Reden wir übers Leben - Philosophisches Café im Hospizcafé Hall

Wie sagte schon Forrest Gump im gleichnamigen Film? „Das Leben ist wie eine Schachtel Pralinen. Man weiß nie, was man kriegt.“ Und so stellt uns das Leben immer neue Fragen … und wir stellen Fragen an das Leben. Das ist auch ein Grundzug von Philosophie, dem Streben und der Liebe zur Weisheit.

Freitag
20. März 2026
14:30 bis 16 Uhr - weiterer Termin: 19. Juni 2026
Kosten: Freiwillige Spenden sind willkommen

Inhalt

Bei einer Tasse Kaffee, einem Kuchen oder Wasser gemeinsam das Leben anschauen, es befragen und darüber reden – allgemein, aber auch ganz konkret, persönlich: Das soll das Philosophische Café mit Gerd Forcher bieten.

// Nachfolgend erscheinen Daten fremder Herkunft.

/-! ## updThread -/

@[simp] theorem State.updThread_clk (k : Nat) (f : Thread → Thread) : (s.updThread k f).clk = s.clk := rfl
@[simp] theorem State.updThread_ptp (k : Nat) (f : Thread → Thread) : (s.updThread k f).ptp = s.ptp := rfl
@[simp] theorem State.updThread_draws (k : Nat) (f : Thread → Thread) : (s.updThread k f).draws = s.draws := rfl
@[simp] theorem State.updThread_inputs (k : Nat) (f : Thread → Thread) : (s.updThread k f).inputs = s.inputs := rfl
@[simp] theorem State.updThread_gang (k : Nat) (f : Thread → Thread) : (s.updThread k f).gang = s.gang := rfl
@[simp] theorem State.updThread_inst (k : Nat) (f : Thread → Thread) : (s.updThread k f).inst = s.inst := rfl
@[simp] theorem State.updThread_nextSeq (k : Nat) (f : Thread → Thread) : (s.updThread k f).nextSeq = s.nextSeq := rfl
@[simp] theorem State.updThread_mem (k : Nat) (f : Thread → Thread) : (s.updThread k f).mem = s.mem := rfl
@[simp] theorem State.updThread_empties (k : Nat) (f : Thread → Thread) : (s.updThread k f).empties = s.empties := rfl
@[simp] theorem State.updThread_keyTags (k : Nat) (f : Thread → Thread) : (s.updThread k f).keyTags = s.keyTags := rfl
@[simp] theorem State.updThread_keyGens (k : Nat) (f : Thread → Thread) : (s.updThread k f).keyGens = s.keyGens := rfl
@[simp] theorem State.updThread_keyEpoch (k : Nat) (f : Thread → Thread) : (s.updThread k f).keyEpoch = s.keyEpoch := rfl
@[simp] theorem State.updThread_inflight (k : Nat) (f : Thread → Thread) : (s.updThread k f).inflight = s.inflight := rfl
@[simp] theorem State.updThread_badMem (k : Nat) (f : Thread → Thread) : (s.updThread k f).badMem = s.badMem := rfl
@[simp] theorem State.updThread_badSpad (k : Nat) (f : Thread → Thread) : (s.updThread k f).badSpad = s.badSpad := rfl
@[simp] theorem State.updThread_tlb (k : Nat) (f : Thread → Thread) : (s.updThread k f).tlb = s.tlb := rfl
@[simp] theorem State.updThread_ptes (k : Nat) (f : Thread → Thread) : (s.updThread k f).ptes = s.ptes := rfl
@[simp] theorem State.updThread_icache (k : Nat) (f : Thread → Thread) : (s.updThread k f).icache = s.icache := rfl
@[simp] theorem State.updThread_hostKinds (k : Nat) (f : Thread → Thread) : (s.updThread k f).hostKinds = s.hostKinds := rfl
@[simp] theorem State.updThread_tagPages (k : Nat) (f : Thread → Thread) : (s.updThread k f).tagPages = s.tagPages := rfl
@[simp] theorem State.updThread_invals (k : Nat) (f : Thread → Thread) : (s.updThread k f).invals = s.invals := rfl
@[simp] theorem State.updThread_blocks (k : Nat) (f : Thread → Thread) : (s.updThread k f).blocks = s.blocks := rfl
@[simp] theorem State.updThread_groves (k : Nat) (f : Thread → Thread) : (s.updThread k f).groves = s.groves := rfl
@[simp] theorem State.updThread_launches (k : Nat) (f : Thread → Thread) : (s.updThread k f).launches = s.launches := rfl
@[simp] theorem State.updThread_ended (k : Nat) (f : Thread → Thread) : (s.updThread k f).ended = s.ended := rfl
@[simp] theorem State.updThread_queues (k : Nat) (f : Thread → Thread) : (s.updThread k f).queues = s.queues := rfl
@[simp] theorem State.updThread_takes (k : Nat) (f : Thread → Thread) : (s.updThread k f).takes = s.takes := rfl
@[simp] theorem State.updThread_cores (k : Nat) (f : Thread → Thread) : (s.updThread k f).cores = s.cores := rfl
@[simp] theorem State.updThread_ctxs (k : Nat) (f : Thread → Thread) : (s.updThread k f).ctxs = s.ctxs := rfl
@[simp] theorem State.updThread_ops (k : Nat) (f : Thread → Thread) : (s.updThread k f).ops = s.ops := rfl
@[simp] theorem State.updThread_hbs (k : Nat) (f : Thread → Thread) : (s.updThread k f).hbs = s.hbs := rfl
@[simp] theorem State.updThread_saved (k : Nat) (f : Thread → Thread) : (s.updThread k f).saved = s.saved := rfl
@[simp] theorem State.updThread_balanced (k : Nat) (f : Thread → Thread) : (s.updThread k f).balanced = s.balanced := rfl
@[simp] theorem State.updThread_retires (k : Nat) (f : Thread → Thread) : (s.updThread k f).retires = s.retires := rfl
@[simp] theorem State.updThread_waitTab (k : Nat) (f : Thread → Thread) : (s.updThread k f).waitTab = s.waitTab := rfl
@[simp] theorem State.updThread_wnotes (k : Nat) (f : Thread → Thread) : (s.updThread k f).wnotes = s.wnotes := rfl
@[simp] theorem State.updThread_sectors (k : Nat) (f : Thread → Thread) : (s.updThread k f).sectors = s.sectors := rfl
@[simp] theorem State.updThread_coreMarks (k : Nat) (f : Thread → Thread) : (s.updThread k f).coreMarks = s.coreMarks := rfl
@[simp] theorem State.updThread_wakes (k : Nat) (f : Thread → Thread) : (s.updThread k f).wakes = s.wakes := rfl
@[simp] theorem State.updThread_retries (k : Nat) (f : Thread → Thread) : (s.updThread k f).retries = s.retries := rfl
@[simp] theorem State.updThread_cmds (k : Nat) (f : Thread → Thread) : (s.updThread k f).cmds = s.cmds := rfl
@[simp] theorem State.updThread_msgs (k : Nat) (f : Thread → Thread) : (s.updThread k f).msgs = s.msgs := rfl
@[simp] theorem State.updThread_colls (k : Nat) (f : Thread → Thread) : (s.updThread k f).colls = s.colls := rfl
@[simp] theorem State.updThread_mxOps (k : Nat) (f : Thread → Thread) : (s.updThread k f).mxOps = s.mxOps := rfl
@[simp] theorem State.updThread_regions (k : Nat) (f : Thread → Thread) : (s.updThread k f).regions = s.regions := rfl
@[simp] theorem State.updThread_regSeen (k : Nat) (f : Thread → Thread) : (s.updThread k f).regSeen = s.regSeen := rfl
@[simp] theorem State.updThread_regCmds (k : Nat) (f : Thread → Thread) : (s.updThread k f).regCmds = s.regCmds := rfl
@[simp] theorem State.updThread_cows (k : Nat) (f : Thread → Thread) : (s.updThread k f).cows = s.cows := rfl
@[simp] theorem State.updThread_replay (k : Nat) (f : Thread → Thread) : (s.updThread k f).replay = s.replay := rfl
@[simp] theorem State.updThread_sweeps (k : Nat) (f : Thread → Thread) : (s.updThread k f).sweeps = s.sweeps := rfl
@[simp] theorem State.updThread_frames (k : Nat) (f : Thread → Thread) : (s.updThread k f).frames = s.frames := rfl
@[simp] theorem State.updThread_taproot (k : Nat) (f : Thread → Thread) : (s.updThread k f).taproot = s.taproot := rfl
@[simp] theorem State.updThread_tapUse (k : Nat) (f : Thread → Thread) : (s.updThread k f).tapUse = s.tapUse := rfl
@[simp] theorem State.updThread_homeQ (k : Nat) (f : Thread → Thread) : (s.updThread k f).homeQ = s.homeQ := rfl
@[simp] theorem State.updThread_l2 (k : Nat) (f : Thread → Thread) : (s.updThread k f).l2 = s.l2 := rfl
@[simp] theorem State.updThread_l1 (k : Nat) (f : Thread → Thread) : (s.updThread k f).l1 = s.l1 := rfl
@[simp] theorem State.updThread_late (k : Nat) (f : Thread → Thread) : (s.updThread k f).late = s.late := rfl
@[simp] theorem State.updThread_probes (k : Nat) (f : Thread → Thread) : (s.updThread k f).probes = s.probes := rfl
@[simp] theorem State.updThread_txns (k : Nat) (f : Thread → Thread) : (s.updThread k f).txns = s.txns := rfl
@[simp] theorem State.updThread_notices (k : Nat) (f : Thread → Thread) : (s.updThread k f).notices = s.notices := rfl
@[simp] theorem State.updThread_prefs (k : Nat) (f : Thread → Thread) : (s.updThread k f).prefs = s.prefs := rfl
@[simp] theorem State.updThread_tenants (k : Nat) (f : Thread → Thread) : (s.updThread k f).tenants = s.tenants := rfl
@[simp] theorem State.updThread_migration (k : Nat) (f : Thread → Thread) : (s.updThread k f).migration = s.migration := rfl
@[simp] theorem State.updThread_mmio (k : Nat) (f : Thread → Thread) : (s.updThread k f).mmio = s.mmio := rfl
@[simp] theorem State.updThread_frQueue (k : Nat) (f : Thread → Thread) : (s.updThread k f).frQueue = s.frQueue := rfl
@[simp] theorem State.updThread_svQueue (k : Nat) (f : Thread → Thread) : (s.updThread k f).svQueue = s.svQueue := rfl
@[simp] theorem State.updThread_resReqs (k : Nat) (f : Thread → Thread) : (s.updThread k f).resReqs = s.resReqs := rfl
@[simp] theorem State.updThread_streams (k : Nat) (f : Thread → Thread) : (s.updThread k f).streams = s.streams := rfl
@[simp] theorem State.updThread_pe (k : Nat) (f : Thread → Thread) : (s.updThread k f).pe = s.pe := rfl
@[simp] theorem State.updThread_ck (k : Nat) (f : Thread → Thread) : (s.updThread k f).ck = s.ck := rfl
@[simp] theorem State.updThread_leases (k : Nat) (f : Thread → Thread) : (s.updThread k f).leases = s.leases := rfl
@[simp] theorem State.updThread_granted (k : Nat) (f : Thread → Thread) : (s.updThread k f).granted = s.granted := rfl
@[simp] theorem State.updThread_heldWr (k : Nat) (f : Thread → Thread) : (s.updThread k f).heldWr = s.heldWr := rfl
@[simp] theorem State.updThread_peerWaits (k : Nat) (f : Thread → Thread) : (s.updThread k f).peerWaits = s.peerWaits := rfl
@[simp] theorem State.updThread_heard (k : Nat) (f : Thread → Thread) : (s.updThread k f).heard = s.heard := rfl
@[simp] theorem State.updThread_portsUp (k : Nat) (f : Thread → Thread) : (s.updThread k f).portsUp = s.portsUp := rfl
@[simp] theorem State.updThread_lifecycle (k : Nat) (f : Thread → Thread) : (s.updThread k f).lifecycle = s.lifecycle := rfl
@[simp] theorem State.updThread_nonces (k : Nat) (f : Thread → Thread) : (s.updThread k f).nonces = s.nonces := rfl
@[simp] theorem State.updThread_nonceSeq (k : Nat) (f : Thread → Thread) : (s.updThread k f).nonceSeq = s.nonceSeq := rfl
@[simp] theorem State.updThread_rollback (k : Nat) (f : Thread → Thread) : (s.updThread k f).rollback = s.rollback := rfl
@[simp] theorem State.updThread_firmware (k : Nat) (f : Thread → Thread) : (s.updThread k f).firmware = s.firmware := rfl
@[simp] theorem State.updThread_meas3 (k : Nat) (f : Thread → Thread) : (s.updThread k f).meas3 = s.meas3 := rfl
@[simp] theorem State.updThread_romHold (k : Nat) (f : Thread → Thread) : (s.updThread k f).romHold = s.romHold := rfl
@[simp] theorem State.updThread_hbmTrained (k : Nat) (f : Thread → Thread) : (s.updThread k f).hbmTrained = s.hbmTrained := rfl
@[simp] theorem State.updThread_scrubEpoch (k : Nat) (f : Thread → Thread) : (s.updThread k f).scrubEpoch = s.scrubEpoch := rfl
@[simp] theorem State.updThread_linkUp (k : Nat) (f : Thread → Thread) : (s.updThread k f).linkUp = s.linkUp := rfl
@[simp] theorem State.updThread_powered (k : Nat) (f : Thread → Thread) : (s.updThread k f).powered = s.powered := rfl
@[simp] theorem State.updThread_refilled (k : Nat) (f : Thread → Thread) : (s.updThread k f).refilled = s.refilled := rfl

Es findet im Hospizcafé im Hospizhaus Tirol statt und eröffnet dort einen Raum der Begegnung und des Nachdenkens. Nach einem kurzen Input zum jeweiligen Thema bietet sich die Gelegenheit, sich untereinander auszutauschen und miteinander ins Gespräch zu kommen. Den Abschluss bildet eine Zusammenfassung des gemeinsam Er- und Gedachten. Einmal pro Jahreszeit nähern wir uns dem Leben aus verschiedenen philosophischen Perspektiven.

Thema am 20. März:

Frühling das Prinzip Hoffnung als frühlingshafter Aufbruch in eine gestalterische Zukunft

„Hoffnung“ sehen wir oft als „Vertrösten“ an: ein wenig romantisch, aber nicht wirklich hilfreich gegen Ängste, Leiden und Verlust. Der Philosoph Ernst Bloch (1885–1977) vermittelt in seinem Werk „Das Prinzip Hoffnung“, dass „Hoffen in das Gelingen und nicht in das Scheitern verliebt“ ist. Das Philosophische Café im Frühling beschäftigt sich mit dem etwas anderen Zugang Blochs zu Hoffnung.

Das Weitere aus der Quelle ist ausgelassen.